Your truly devoted H.I.”
It is against this background that we must read The
Master Builder. Other
influences, of course, intrude into it. He
had returned to Norway by the time he began to write it, and took pains to make
Hilde almost ostentatiously Norwegian in her speech and manners.
He had by this time struck the qualities which he admired in Emilie,
notably the combination of eagerness and sensitivity, and it may be that her
name, Hildur, caused him to remember the Hilde whom he had created as a minor
character in The Lady from the Sea and
whom he now resurrected, ten years older, to play a more important role.
(Unlike Emilie, Hildur—from all accounts a notably gentle person—made
no excessive, Hilde-like demands on Ibsen, and he remained devoted to her until
his death; the recent attempt by some scholars to identify Huldur with Hilde
seems a sad error of judgment.) Aline
Solness is plainly based on Ibsen’s own wife, and the relationship between the
Solnesses bears an uncomfortable resemblance to that which appears to have
existed at this time in the Ibsen household.
The character of Solness was the nearest thing to a self-portrait that
Ibsen had yet attempted, though he was to follow it with two equally merciless
likenesses in John Gabriel Borkman and
When We Dead Awaken.
He admitted in a speech that “Solness is a man who is somewhat related
to me.” Ibsen had long regarded
himself as a builder and his plays as works of architecture . . . Like Solness,
he had always had a fear of looking down from a great height, or into a deep
chasm, and this had become worse as he had grown older.
Solness’s ruthlessness, his readiness to sacrifice the happiness of
those nearest to him for the sake of his ambition, his longing for and fear of
youth, and the conflict in him between aesthetic and ethical demands—all these
were Ibsen’s too.
Ever since childhood, Ibsen had been fascinated by towers.
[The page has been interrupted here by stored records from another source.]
/-! ## Flags, copies, dumps, slices of the engines (O21 to O32) -/

/-- A descriptor that may start, alone in flight. -/
def wMay (l : List (Nat × Nat × Nat)) : Bool :=
  let d := wDesc l
  (wFlight d).desc wRef == some d && (wFlight d).mayStart 0 d && !d.started
theorem test_w_nop_waits : wMay [] = true ∧ wMay [(0, 2, 1), (0x58, 4, 0)] = true ∧ wMay [(0, 2, 1), (0x48, 8, 5), (0x58, 4, 1)] = true := by
  decide +kernel
theorem test_w_set_add : wMay [(0, 2, 1), (0x40, 8, 0x4000), (0x58, 4, 2)] = true ∧ wMay [(0, 2, 1), (0x40, 8, 0x4000), (0x58, 4, 3)] = true ∧
    wState.poisonIn 0x4000 8 = none := by decide +kernel
/-- A registered buffer whose flag word, with OWNER 1, lies at 0x4000. -/
def wOwned : State := (wWith fun q => { q with bufs := [(0, ⟨0x8000, 64, 0x4000⟩)] }).wrBytes 0x4000 (leBytes 8 (2 ^ 63 + 6))
theorem test_w_owned : ((wOwned.part 0).bufs.any fun e => e.2.flag == 0x4000) = true ∧ bitOf (wOwned.rdN 0x4000 8) 63 = true ∧
    (wOwned.rdN 0x4000 8 % 2 ^ 48 + 1) % 2 ^ 48 = 7 := by decide +kernel
theorem test_w_copy : (wFlight wCopy).desc wRef = some wCopy ∧ wCopy.opcode = 2 ∧ (wFlight wCopy).poison = [] ∧
    0x200000 + 2 ^ 20 ≤ (wFlight wCopy).assignEnd ∧ (wFlight wCopy).assignEnd ≤ reserveBase ∧ (wFlight wCopy).halted = false ∧
    (wFlight wCopy).memc.trained = true := by decide +kernel
/-- A running STATE_DUMP, and a FLAG that waits. -/
def wDump : Desc := { wCopy with raw := rawOf [(0, 2, 3), (0x40, 8, 0x200000), (0x48, 8, 0x200000)] }
def wFlagWait : Desc := { wDesc [(0, 2, 1), (0x48, 8, 5)] with num := 1, phase := .running, started := true }
theorem test_w_dump : (wFlight wDump).desc wRef = some wDump ∧ wDump.opcode = 3 ∧ 0x200000 + 2 ^ 20 ≤ (wFlight wDump).assignEnd ∧
    wDump.started = true ∧ wDump.phase ≠ .done := by decide +kernel
theorem test_w_dump_starts : let d := wDesc [(0, 2, 3), (0x40, 8, 0x200000)]
    let s := wWith fun q => { q with descs := [d, wFlagWait] }
    s.mayStart 0 d = true ∧ wFlagWait ∈ (s.part 0).descs ∧ wFlagWait.started = true ∧ wFlagWait.phase ≠ .done := by decide +kernel
theorem test_w_slice_commands : sliceRun (.copy wRef) = some (wRef, [], 2, fun _ => true, runCopy) ∧ wCopy.slice = some ⟨0, 1, [0], 0, 0, 10, 1000, false, none⟩ ∧
    wCopy.opcode = 2 := ⟨rfl, by decide, by decide⟩
/-- An ACC_SAVE and an ACC_RESTORE of slot 0 of cluster 0 whose slice is core 1; tensor descriptor 0 names 0x400000. -/
def wAcc (op : Nat) : Desc := { wDesc [(0, 2, op), (0x10, 10, 1), (0x44, 4, 1)] with
  phase := .running, started := true, units := 128, slice := some ⟨1, 1, [0], 0, 0, 10, 1000, false, none⟩
  tds := [(0, ⟨0, 1, 0, false, false, false, 0, 0, 0, 0, [1, 1, 1, 1], [0x400000, 0, 0, 0], false⟩)] }
theorem test_w_acc : (wFlight (wAcc 4)).desc wRef = some (wAcc 4) ∧ ((wAcc 4).td ((wAcc 4).w32 0x40)).isSome = true ∧ (wAcc 4).opcode = 4 ∧
    (wAcc 5).opcode = 5 ∧ 0 < (bitsOf 32 ((wAcc 4).w32 0x44)).length ∧ ((wFlight (wAcc 4)).accTile 0 1 0).length = 1024 ∧
    (((wAcc 4).td 0).map (·.wd 0)) = some 0x400000 := by decide +kernel
theorem test_w_coded : (1 ≤ [0x3F80, 0xBF80, 0].length ∧ ∀ w, w ∈ [0x3F80, 0xBF80, 0] → w < 65536) ∧ xcFits [0x3F80, 0xBF80, 0] = true := by
  decide +kernel
/-- A written FP32 tensor of 2 × 3 elements with strides 4 and 8 bytes. -/
def wTensor : TensorDesc := ⟨1, 2, 0, false, false, false, 0, 0, 0, 0, [2, 3, 1, 1], [0x1000, 4, 0, 0], false⟩
theorem test_w_tensor : (stridedWidth wTensor.format).isSome = true ∧ wTensor.injective = true ∧ 0 < wTensor.count ∧ 1 < wTensor.count := by
  decide +kernel

/-! ## Tile instructions (O32 to O40) -/

/-- A running VEC: slot 0 an FP32 tensor of 64 × 32, slot 1 an I32 output; positions 64 wide; row group 0. -/
def wVec : Desc := { wDesc [(0, 2, 0x200), (0x10, 10, 1), (0x40, 8, 0x2000), (0x48, 4, 1), (0x4C, 4, 1 + 2 ^ 9 + 2 ^ 12), (0x50, 4, 2),
    (0x58, 4, 0), (0x5C, 4, 1), (0x60, 8, 2 ^ 64 - 1), (0x68, 8, 2 ^ 64 - 1), (0x70, 8, 2 ^ 64 - 1)] with
  phase := .running, started := true, units := 1, slice := some ⟨0, 1, [0], 0, 0, 10, 1000, false, none⟩
  tds := [(0, ⟨1, 2, 0, false, false, false, 0, 0, 0, 0, [64, 32, 1, 1], [0x4000, 4, 256, 0], false⟩),
    (1, ⟨6, 2, 0, false, false, false, 0, 0, 0, 0, [64, 32, 1, 1], [0x8000, 4, 256, 0], false⟩)] }
def wVecAt : VecAt := ⟨⟨0, 0, 0⟩, 0, 0, 0, 0⟩
/-- Fields: view, MOD, mask K, registers A, B, C, D, FN. -/
def wV (typ md k a b c d fn : Nat) : VInst := ⟨typ, md, 1, k, a, b, c, d, fn, 0⟩
theorem test_w_vec : ((wFlight wVec).vecCtx wVecAt).map (·.1) = some wVec ∧ ((wFlight wVec).part 0).bufs = [] := by decide +kernel
theorem test_w_vec_tiles : (wFlight wVec).tilesWf := by unfold State.tilesWf; decide
/-- The rows of arithmetic, in a floating and in an integer view, in both halves of a wide view, at the last registers. -/
theorem test_w_vec_arith : [(0x10, wV 0 0 7 1 2 0 3 0), (0x10, wV 1 0 6 63 63 0 63 0), (0x11, wV 0 0 7 1 2 0 3 0x8000), (0x11, wV 2 0 7 1 2 0 3 0), (0x12, wV 3 0 7 1 2 0 3 0),
    (0x13, wV 2 0 7 1 2 3 4 0), (0x14, wV 0 0 7 1 2 0 3 0), (0x15, wV 1 0 7 1 2 0 3 0), (0x16, wV 3 0 7 1 0 0 3 0), (0x17, wV 1 0 7 1 0 0 3 0),
    (0x18, wV 0 0 7 1 2 0 3 0), (0x19, wV 0 0 7 1 0 0 3 0), (0x20, wV 0 0 7 1 0 0 3 0), (0x21, wV 0 0 7 1 0 0 3 0), (0x22, wV 0 0 7 1 0 0 3 0),
    (0x23, wV 0 0 7 1 0 0 3 0), (0x24, wV 0 0 7 1 0 0 3 0), (0x25, wV 0 0 7 1 0 0 3 0), (0x26, wV 0 0 7 1 0 0 3 0), (0x27, wV 0 0 7 1 0 0 3 0),
    (0x28, wV 0 0 7 1 0 0 3 0), (0x29, wV 0 0 7 1 0 0 3 0), (0x2A, wV 0 0 7 1 0 0 3 0)].all (fun e => wVec.vecAccepts e.1 e.2) = true := by
  decide +kernel
/-- The rows that move, combine, pick and reduce. -/
theorem test_w_vec_moves : [(0x08, wV 4 0 7 1 0 0 3 0), (0x09, wV 1 0 7 0 0 0 3 0), (0x31, wV 0 0 7 1 2 0 3 5), (0x38, wV 6 0 7 1 2 0 3 0),
    (0x39, wV 1 0 7 1 2 0 3 0), (0x3A, wV 1 0 7 1 2 0 3 0), (0x3B, wV 1 0 7 1 0 0 3 31), (0x3C, wV 3 0 7 1 0 0 3 15), (0x3D, wV 1 0 7 1 0 0 3 31),
    (0x50, wV 0 0 7 1 0 0 3 0), (0x51, wV 1 1 7 1 2 0 3 0), (0x52, wV 0 1 7 1 0 0 3 31), (0x54, wV 0 1 7 1 0 0 3 0), (0x60, wV 1 1 7 1 0 0 3 0),
    (0x61, wV 0 0 7 1 0 0 3 0), (0x62, wV 1 0 7 1 0 0 3 0), (0x63, wV 0 1 7 1 2 0 3 0)].all (fun e => wVec.vecAccepts e.1 e.2) = true := by
  decide +kernel
/-- The rows that load, number, convert, pack, unpack, draw, compare, store, and NOP. -/
theorem test_w_vec_forms : [(0x01, wV 0 0 7 0 0 0 3 0x10), (0x0A, wV 1 2 7 0 0 0 3 0x10), (0x40, wV 1 1 7 1 0 0 3 0x100),
    (0x40, wV 2 0 7 1 2 0 3 0), (0x40, wV 0 0 7 1 0 0 3 0x12), (0x48, wV 4 0 7 1 0 0 3 0), (0x49, wV 1 1 7 1 0 0 3 4), (0x70, wV 0 2 7 0 0 0 3 0),
    (0x70, wV 1 1 7 0 0 0 3 0), (0x30, wV 0 6 7 1 2 0 6 0), (0x32, wV 0 3 7 7 0 0 1 0), (0x02, wV 1 0 7 1 0 0 0 1),
    (0x00, wV 0 0 0 0 0 0 0 0)].all (fun e => wVec.vecAccepts e.1 e.2) = true := by
  decide +kernel
theorem test_w_vec_refused : wVec.vecAccepts 0x30 (wV 0 0 7 1 2 0 7 0) = false ∧ wVec.vecAccepts 0x70 (wV 0 0 7 0 0 0 3 0) = false := by
  decide +kernel
/-- R147 on the lanes 0 to 31 with their own numbers: the fixed tree over a sum of 32 lanes. -/
theorem test_lane_tree : laneTree (· + ·) (fun n => n) = 496 := by decide
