-- ==== Sys2Proof/Machine/Components.lean ====
section
/-! DEFINITION. The state of every component (10_state.md R21 to R43) as plain data, and the state in which its constructor
leaves it (R44: every `Bit` false, every word, selector and array element 0). Ownership is a tree (R20): a block owns its
lines and its three routers, a driver its blocks, a controller its driver and its queue records. -/

namespace Sys2Proof.Machine

/-- R21: `SetResetLatch`, unconditional and unclocked. -/
structure SetResetLatch where
  stored : Word
deriving DecidableEq, Repr, Inhabited

/-- R22: `ClockedSetResetLatch`, the D flip-flop; the trigger mode is a construction constant. -/
structure ClockedSetResetLatch where
  stored : Word
  directInput : Word
  clockState : Bit
  triggerMode : TriggerMode
deriving DecidableEq, Repr, Inhabited

/-- R23: the SR flip-flop. -/
structure SRFlipFlop where
  stored : Bit
  setQueue : Bit
  resetQueue : Bit
  clockState : Bit
  triggerMode : TriggerMode
deriving DecidableEq, Repr, Inhabited

/-- R24: the T flip-flop. -/
structure TFlipFlop where
  stored : Bit
  inputQueue : Bit
  clockState : Bit
  triggerMode : TriggerMode
deriving DecidableEq, Repr, Inhabited

/-- R25: `Multiplexer`; its construction constant `N` is the number of its inputs. -/
structure Multiplexer where
  inputs : List Word
  selector : Nat
  cs : Bit
deriving DecidableEq, Repr, Inhabited

/-- R26: `Demultiplexer`, with construction constant `n`. It has no output registers. The control demultiplexer of a
block carries a `ControlWord` where the others carry a `Word`. -/
structure Demultiplexer (α : Type) where
  n : Nat
  input : α
  selector : Nat
  cs : Bit
deriving DecidableEq, Repr, Inhabited

/-- R27: `RegisterParallelInParallelOut`, one memory line. `clock` is the level last accepted. -/
structure RegisterCell where
  clock : Bit
  queued : Word
  cs : Bit
  we : Bit
  data : Word
deriving DecidableEq, Repr, Inhabited

/-- R30, R31: `StaticRandomAccessMemory`. Its construction constant `N` is the number of its lines; `addr` is the address
as supplied. The three routers hold copies of block fields (log entry 7). -/
structure MemoryBlock where
  base : Nat
  cs : Bit
  we : Bit
  clk : Bit
  addr : Nat
  feed : Word
  lines : List RegisterCell
  controlDemux : Demultiplexer ControlWord
  writeDemux : Demultiplexer Word
  readMux : Multiplexer
deriving DecidableEq, Repr, Inhabited

/-- R38: `StaticRandomAccessMemoryDriver`; `addressWidth` is a construction constant (R39). -/
structure Driver where
  blocks : List MemoryBlock
  addr : Nat
  addressWidth : Nat
deriving DecidableEq, Repr, Inhabited

/-- R41: one core's request and its last captured response. -/
structure QueueRecord where
  cs : Bit
  we : Bit
  addr : Nat
  feed : Word
  response : Word
deriving DecidableEq, Repr, Inhabited

/-- R40: the memory controller; `core_count` is the number of its queue records. -/
structure Controller where
  focus : Nat
  clock : Bit
  queue : List QueueRecord
  driver : Driver
deriving DecidableEq, Repr, Inhabited

/-- R21, R44. -/
def SetResetLatch.construct : SetResetLatch := ⟨0⟩

/-- R22, R44, R45. -/
def ClockedSetResetLatch.construct (mode : TriggerMode) : ClockedSetResetLatch := ⟨0, 0, false, mode⟩

/-- R23, R44, R45. -/
def SRFlipFlop.construct (mode : TriggerMode) : SRFlipFlop := ⟨false, false, false, false, mode⟩

/-- R24, R44, R45. -/
def TFlipFlop.construct (mode : TriggerMode) : TFlipFlop := ⟨false, false, false, mode⟩

/-- R25, R44. -/
def Multiplexer.construct (n : Nat) : Multiplexer := ⟨List.replicate n 0, 0, false⟩

/-- R26, R44. -/
def Demultiplexer.construct {α : Type} (zero : α) (n : Nat) : Demultiplexer α := ⟨n, zero, 0, false⟩

/-- R27, R44, R45. -/
def RegisterCell.construct : RegisterCell := ⟨false, 0, false, false, 0⟩

/-- R26, R30, R44, R260: every chip-select is false, the routers' too; the copies of R31 begin with the first operation of the
block (log entry 7). -/
def MemoryBlock.construct (base n : Nat) : MemoryBlock where
  base := base
  cs := false
  we := false
  clk := false
  addr := 0
  feed := 0
  lines := List.replicate n RegisterCell.construct
  controlDemux := Demultiplexer.construct 0 n
  writeDemux := Demultiplexer.construct 0 n
  readMux := Multiplexer.construct n

/-- R190: the blocks in address order, each with its `base` the sum of the sizes before it. -/
def constructBlocks : Nat → List Nat → List MemoryBlock
  | _, [] => []
  | base, n :: rest => MemoryBlock.construct base n :: constructBlocks (base + n) rest

/-- R38, R190. -/
def Driver.construct (sizes : List Nat) : Driver where
  blocks := constructBlocks 0 sizes
  addr := 0
  addressWidth := ceilLog2 (totalLines sizes)

/-- R41, R44. -/
def QueueRecord.construct : QueueRecord := ⟨false, false, 0, 0, 0⟩

/-- R40, R43, R45: over a driver at its reset state, with the focus on core 0. -/
def Controller.construct (coreCount : Nat) (sizes : List Nat) : Controller where
  focus := 0
  clock := false
  queue := List.replicate coreCount QueueRecord.construct
  driver := Driver.construct sizes

end Sys2Proof.Machine
end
In the memoirs of his childhood and youth which he had compiled a few
years previously, he had mentioned that the house in which he was born “stood
exactly opposite the front of the church, with its high flight of steps and its
conspicuous tower . . .” It was from the opening of this tower that he
received “the first conscious and permanent impression on my mind.
My nurse one day took me up the tower and allowed me to sit on the ledge
outside . . . I perfectly recollect how amazed I was at looking down on the tops
of the hats of the people below.” His
mother happened to look up from her window, saw him there, shrieked and fainted
“as people used to do in those days . . .”
In a letter written to his sister Hedvig on 13 March 1891, when he was
already planning The Master Builder, Ibsen recalled that “the house where I was
born and lived the first years of my childhood, and the old church with its
christening-angel under the roof, are now burned down.
All that my earliest memories are associated with—it was all burned.”
These feelings are strongly echoed in Solness’s account of the burning
of his wife’s ancestral home . . . the legend of the master builder who had built St. Michael’s
Church there and had thrown himself down from the tower because he was afraid
the roof would not hold. Ibsen said
he thought the legend must have arisen in Scandinavia, and when the others
observed that every famous cathedral in Germany had the same legend, he replied
that this must be because people felt instinctively that a man could not build
so high without paying the penalty for his hubris.